Andaikata benar dia buru-buru lalu lupa menulis sumber, mengapa dia lupa juga menyebut penulis buku saat diskusi. Lebih-lebih lagi dia mengganti judulnya sehingga seolah itu makalah buatannya. Modus ini bukan modus baru, ini modus lama seperti yang biasa dilakukan mahasiswa yang malas membuat tugas lalu memilih plagiat.

Dia bahkan dengan tak sungkan-sungkan mengatakan biasa mencomot buku untuk diskusi. Terus terang saya kaget, masak dokter yang terkenal pandai, apalagi dia selama ini dicitrakan sebagai intelektual, bahkan menjadi narasumber klub sains, kok malas nulis makalah sendiri. Ada twit yang saya lupa siapa mengatakan “bikin makalah ilmiah lebih susah daripada disebut ilmuwan”.

Selain itu, pengakuan @ryuhasan yang dilakukan setelah dibuktikan dia plagiat dan didesak banyak orang juga membuktikan dia melakukan plagiarisme. Diskusi itu sudah lama berjalan (Juni lalu), mengapa baru ngaku sekarang, apa karena sudah terbukti telak. Makanya saya mengatakan di twit: mengaku dan terpaksa/dipaksa mengaku itu beda. Tapi biarlah, mengaku plagiat atau mengaku “lupa” toh dia sudah terbukti dan susah dibantah. Semua orang sudah melihat dan memberikan penilaian.

Lalu ada yang mention saya dan menanyakan mengapa saya menyerang @ryuhasan. Saya katakan pada dia saya tidak menyerang orangnya, saya menyerang tindakan plagiat atau plagiarisme. Karena menurut saya ini adalah kejahatan akademik yang serius. Plagiat sama dengan korupsi. Karena keduanya sama-sama nyolong.

Kemudian ada juga yang bertanya, kalau terbukti plagiat memangnya apa hukumannya. Terus terang soal ini saya tidak tahu pasti. Kalau dulu, saat kuliah di Fakultas Filsafat UGM dosen saya menceritakan ada alumni yang dicabut gelarnya karena terbukti di kemudian hari skripsinya hasil plagiat. Meski sudah lama lulus, karena plagiat adalah kejahatan akademik serius, maka gelarnya tetap dicabut. Riwayat serupa juga banyak terjadi di universitas lainnya.

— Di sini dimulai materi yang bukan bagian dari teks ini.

-- ==== Sys2Proof/Syntax.lean ====
section
/-! DEFINITION. Syntax.lean: one constructor per row of spec/opcode_table.json. An instruction is one transition rule of an engine or of a BaudTick (00_scope.md section 1; 92 D1). -/

namespace Sys2Proof

/-- The transition rules. TX and RX rows have no operand: the rule's inputs are registers and pins. A BAUD row is one rule of
one of the two BaudTicks; which one is not encoded, it is the BaudTick whose selector word was read (R80, R106). -/
inductive Instr where
  | txWaitIdle                     -- R121
  | txWaitAccept                   -- R122
  | txDataEnd                      -- R123
  | txDataShift                    -- R124
  | txDataHold                     -- R125
  | txParityEmit                   -- R126
  | txParityHold                   -- R127
  | txStopEmit                     -- R128
  | txStopHold                     -- R129
  | rxWaitIdle                     -- R152
  | rxWaitDetect                   -- R153
  | rxDataDone                     -- R154
  | rxOvsHold                      -- R155
  | rxOvsCount                     -- R156
  | rxOvsSample                    -- R157
  | rxStartConfirm                 -- R158
  | rxStartReject                  -- R159
  | rxDataBit                      -- R160
  | rxParityCheck                  -- R161
  | rxStopEnd                      -- R162
  | rxIllegal001                   -- R163
  | rxIllegal01X                   -- R163
  | baudRestart (n : BaudInst)     -- R102
  | baudWrap (n : BaudInst)        -- R103
  | baudDraw (n : BaudInst)        -- R104
  | baudInc (n : BaudInst)         -- R105
deriving DecidableEq, Repr

end Sys2Proof
end

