-- ==== Sys2Proof/Machine/Step.lean ====
section
/-! DEFINITION. Machine/Step.lean: one step is one clock cycle (10_state.md R20): the host's pending commands drive the pins, then the cycle runs. -/

namespace Sys2Proof.Machine

/-- One step. -/
def step (s : State) : Host.Outcome State Fault Refusal :=
  match drive s.script s with
  | none => .refused .stimulusTimeout
  | some t => cycle t

/-- The state whose next step selects, in the table of that width, the rule the word w names (log 7, 8). -/
def State.withFetchWord (s : State) (nbits w : Nat) : State :=
  match tableOfWidth nbits with
  | some t => placeWord t w s
  | none => s

end Sys2Proof.Machine
end

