-- ==== Sys2Proof/Laws/Cycle.lean ====
section
/-! SUPPORT. Laws/Cycle.lean: everything a cycle and a step can do. Later proofs cite cycle_eq_next and step_eq_cycle and never unfold cycle. -/

namespace Sys2Proof.Machine

/-- R191, pass 2: a counter's next value. -/
def State.nextCnt (n : BaudInst) (s : State) : Nat :=
  if s.restart n || s.tick n then 0 else incCnt (s.cntW n) (s.cnt n)

/-- The BaudTick rules together (R102 to R105): whichever fires, the counter takes its next value and nothing else changes. -/
theorem exec_baudChoice (n : BaudInst) (s : State) :
    exec (s.baudChoice n) s = .next (s.setCnt n (s.nextCnt n)) := by
  unfold State.baudChoice State.nextCnt
  by_cases hT : s.target n = 0
  · cases hr : s.restart n <;>
      simp [hT, tick_of_no_target hT, exec, execBaudRestart, execBaudDraw]
  · cases hr : s.restart n <;> cases ht : s.tick n <;>
      simp [hT, exec, execBaudRestart, execBaudWrap, execBaudInc]

theorem cycle_eq (s : State) :
    cycle s =
      andThen (exec s.txChoice s) fun a =>
        andThen (exec s.rxChoice s) fun b =>
          .next (commit s a b (s.setCnt .tx (s.nextCnt .tx)) (s.setCnt .rx (s.nextCnt .rx))) := by
  simp [cycle, fetch_eq, exec_baudChoice]

/-- All that a cycle can answer as a next state. -/
theorem cycle_eq_next {s t : State} :
    cycle s = .next t ↔
      ∃ a b, exec s.txChoice s = .next a ∧ exec s.rxChoice s = .next b ∧
        t =
          { s with
            tx := { a.tx with cnt := s.nextCnt .tx }
            rx := { b.rx with cnt := s.nextCnt .rx }
            drawCtr := s.drawCtr + 1 } := by
  rw [cycle_eq, andThen_eq_next]
  constructor
  · rintro ⟨a, ha, hb⟩
    obtain ⟨b, hb, ht⟩ := andThen_eq_next.mp hb
    exact ⟨a, b, ha, hb, by simpa [commit] using ht.symm⟩
  · rintro ⟨a, b, ha, hb, rfl⟩
    exact ⟨a, ha, by simp [hb, commit]⟩

/-- The transmitter's rule answers a next state from every legal state, and touches TX registers only. -/
theorem exec_txChoice (s : State) (h : s.tx.state.legal s.cfg.txParity = true) :
    ∃ a, exec s.txChoice s = .next a ∧ a.rx = s.rx ∧ a.cfg = s.cfg ∧ a.pins = s.pins ∧ a.script = s.script := by
  unfold State.txChoice
  cases hs : s.tx.state <;> rw [hs] at h
  case wait =>
    cases s.pins.txReq <;> simp [exec, execTxWaitIdle, execTxWaitAccept]
  case data =>
    cases s.tx.bitcnt.getLsbD 3 <;> cases s.tick .tx <;> simp [exec, execTxDataEnd, execTxDataShift, execTxDataHold]
  case parity =>
    have h : s.cfg.txParity = true := h
    cases s.tick .tx <;> simp [exec, execTxParityEmit, execTxParityHold, txParityOnly, h]
  case stop =>
    cases s.tick .tx <;> simp [exec, execTxStopEmit, execTxStopHold]

/-- From a legal state no RX.OVS rule stops. -/
theorem rxLegal_of_legal {s : State} (h : s.rx.state.legal s.cfg.rxParity = true) (r : Result) : rxLegal s r = r := by
  unfold rxLegal State.rxParityIllegal
  cases hs : s.rx.state <;> simp_all [RxState.legal]

/-- The four oversampling states share HOLD, COUNT and SAMPLE; the vote is the state's own. -/
theorem exec_ovsChoice {s : State} (h : s.rx.state.legal s.cfg.rxParity = true) (v : Instr) :
    exec (s.ovsChoice v) s =
      if s.tick .rx then
        if s.samp then .next (s.withRx { s.rx with win := winSample s.rx.win s.rx.os s.rxIn, os := s.rx.os + 1 })
        else if s.last then exec v s
        else .next (s.withRx { s.rx with os := s.rx.os + 1 })
      else .next s := by
  unfold State.ovsChoice
  cases s.tick .rx <;> cases s.samp <;> cases s.last <;>
    simp [exec, execRxOvsHold, execRxOvsCount, execRxOvsSample, rxLegal_of_legal h]

/-- The receiver's rule answers a next state from every legal state, and touches RX registers only. -/
theorem exec_rxChoice (s : State) (h : s.rx.state.legal s.cfg.rxParity = true) :
    ∃ b, exec s.rxChoice s = .next b ∧ b.tx = s.tx ∧ b.cfg = s.cfg ∧ b.pins = s.pins ∧ b.script = s.script := by
  unfold State.rxChoice
  cases hs : s.rx.state
  case wait =>
    cases s.edge <;> simp [exec, execRxWaitIdle, execRxWaitDetect]
  case start =>
    rw [exec_ovsChoice h]
    cases s.tick .rx <;> cases s.samp <;> cases s.last <;> cases s.vote <;>
      simp [exec, execRxStartConfirm, execRxStartReject]
  case data =>
    simp only
    rw [show exec (if s.rx.bitcnt.getLsbD 3 then Instr.rxDataDone else s.ovsChoice .rxDataBit) s =
      (if s.rx.bitcnt.getLsbD 3 then exec .rxDataDone s else exec (s.ovsChoice .rxDataBit) s) by split <;> rfl,
      exec_ovsChoice h]
    cases s.rx.bitcnt.getLsbD 3 <;> cases s.tick .rx <;> cases s.samp <;> cases s.last <;>
      simp [exec, execRxDataDone, execRxDataBit]
  case parity =>
    rw [exec_ovsChoice h]
    have hp : s.cfg.rxParity = true := by rw [hs] at h; exact h
    cases s.tick .rx <;> cases s.samp <;> cases s.last <;> simp [exec, execRxParityCheck, hp]
  case stop =>
    rw [exec_ovsChoice h]
    cases s.tick .rx <;> cases s.samp <;> cases s.last <;> simp [exec, execRxStopEnd]
  all_goals rw [hs] at h; simp [RxState.legal] at h

/-- No cycle touches the parameters, the pins or the pending commands. -/
theorem cycle_keeps {s t : State} (h : cycle s = .next t) :
    t.cfg = s.cfg ∧ t.pins = s.pins ∧ t.script = s.script ∧ t.drawCtr = s.drawCtr + 1 := by
  obtain ⟨a, b, -, -, rfl⟩ := cycle_eq_next.mp h
  exact ⟨rfl, rfl, rfl, rfl⟩

/-- With no command pending, a step is a cycle on the levels the pins hold. -/
theorem step_eq_cycle {s : State} (h : s.script = []) : step s = cycle s := by
  have hs : ({ s with script := [] } : State) = s := by cases s; simp_all
  simp [step, h, drive, hs]

theorem step_withPins (s : State) (p : Pins) : step (s.withPins p) = cycle (s.withPins p) :=
  step_eq_cycle rfl

theorem runPins_zero (ins : Nat → Pins) (s : State) : runPins ins s 0 = .next s := rfl

theorem runPins_succ (ins : Nat → Pins) (s : State) (n : Nat) :
    runPins ins s (n + 1) = andThen (runPins ins s n) fun t => cycle (t.withPins (ins n)) := rfl

/-- Driving the pins moves no register and no parameter. -/
theorem drive_keeps : ∀ {cs : List Cmd} {s t : State}, drive cs s = some t →
    t.tx = s.tx ∧ t.rx = s.rx ∧ t.cfg = s.cfg ∧ t.drawCtr = s.drawCtr := by
  intro cs
  induction cs with
  | nil => intro s t h; simp [drive] at h; subst h; simp
  | cons c cs ih =>
    intro s t h
    cases c with
    | div n => have hk := ih h; exact hk
    | line l => have hk := ih h; exact hk
    | req b => simp [drive] at h; subst h; simp
    | idle n =>
      cases n with
      | zero => have hk := ih h; exact hk
      | succ n => simp [drive] at h; subst h; simp
    | untilOut o m =>
      simp only [drive] at h
      split at h
      · have hk := ih h; exact hk
      · cases m with
        | none => simp at h; subst h; simp
        | some k =>
          cases k with
          | zero => simp at h
          | succ k => simp at h; subst h; simp
    | input n w =>
      cases n with
      | zero => have hk := ih h; exact hk
      | succ n => simp [drive] at h; subst h; simp

end Sys2Proof.Machine
end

Itu bukti bahwa plagiat ini serius dlingkungan akademik, para ilmuwan, intelektual, atau bagi orang biasa yang cinta ilmu seperti saya. Mungkin dalam kasus @ryuhasan tidak ada sanksi akademik dan sebagainya, tapi sanksi sosial yang akan didapatnya. Kredibilitasnya dipastikan akan menurun, paling tidak akan dipertanyakan. Ini terbukti dari twit-twit yang beredar soal itu.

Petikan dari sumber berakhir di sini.